PROVIDED DATA
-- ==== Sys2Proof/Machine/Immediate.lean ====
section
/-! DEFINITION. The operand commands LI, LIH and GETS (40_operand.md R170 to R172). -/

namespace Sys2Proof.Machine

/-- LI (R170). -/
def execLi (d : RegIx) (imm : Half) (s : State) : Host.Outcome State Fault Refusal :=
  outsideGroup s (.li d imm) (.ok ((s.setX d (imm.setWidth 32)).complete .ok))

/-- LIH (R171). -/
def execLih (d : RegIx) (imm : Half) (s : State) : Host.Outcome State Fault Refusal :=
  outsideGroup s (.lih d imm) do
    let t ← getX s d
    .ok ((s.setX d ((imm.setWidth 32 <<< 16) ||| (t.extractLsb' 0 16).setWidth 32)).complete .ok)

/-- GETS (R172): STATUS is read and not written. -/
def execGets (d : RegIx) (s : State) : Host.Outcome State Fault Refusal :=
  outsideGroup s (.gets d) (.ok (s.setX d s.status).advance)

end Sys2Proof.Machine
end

REQUIREMENT
Your reply should repeat the entries above in full, with every character intact.

SOLVED PROBLEM
-- ==== Sys2Proof/Machine/Immediate.lean ====
section
/-! DEFINITION. The operand commands LI, LIH and GETS (40_operand.md R170 to R172). -/

namespace Sys2Proof.Machine

/-- LI (R170). -/
def execLi (d : RegIx) (imm : Half) (s : State) : Host.Outcome State Fault Refusal :=
  outsideGroup s (.li d imm) (.ok ((s.setX d (imm.setWidth 32)).complete .ok))

/-- LIH (R171). -/
def execLih (d : RegIx) (imm : Half) (s : State) : Host.Outcome State Fault Refusal :=
  outsideGroup s (.lih d imm) do
    let t ← getX s d
    .ok ((s.setX d ((imm.setWidth 32 <<< 16) ||| (t.extractLsb' 0 16).setWidth 32)).complete .ok)

/-- GETS (R172): STATUS is read and not written. -/
def execGets (d : RegIx) (s : State) : Host.Outcome State Fault Refusal :=
  outsideGroup s (.gets d) (.ok (s.setX d s.status).advance)

end Sys2Proof.Machine
end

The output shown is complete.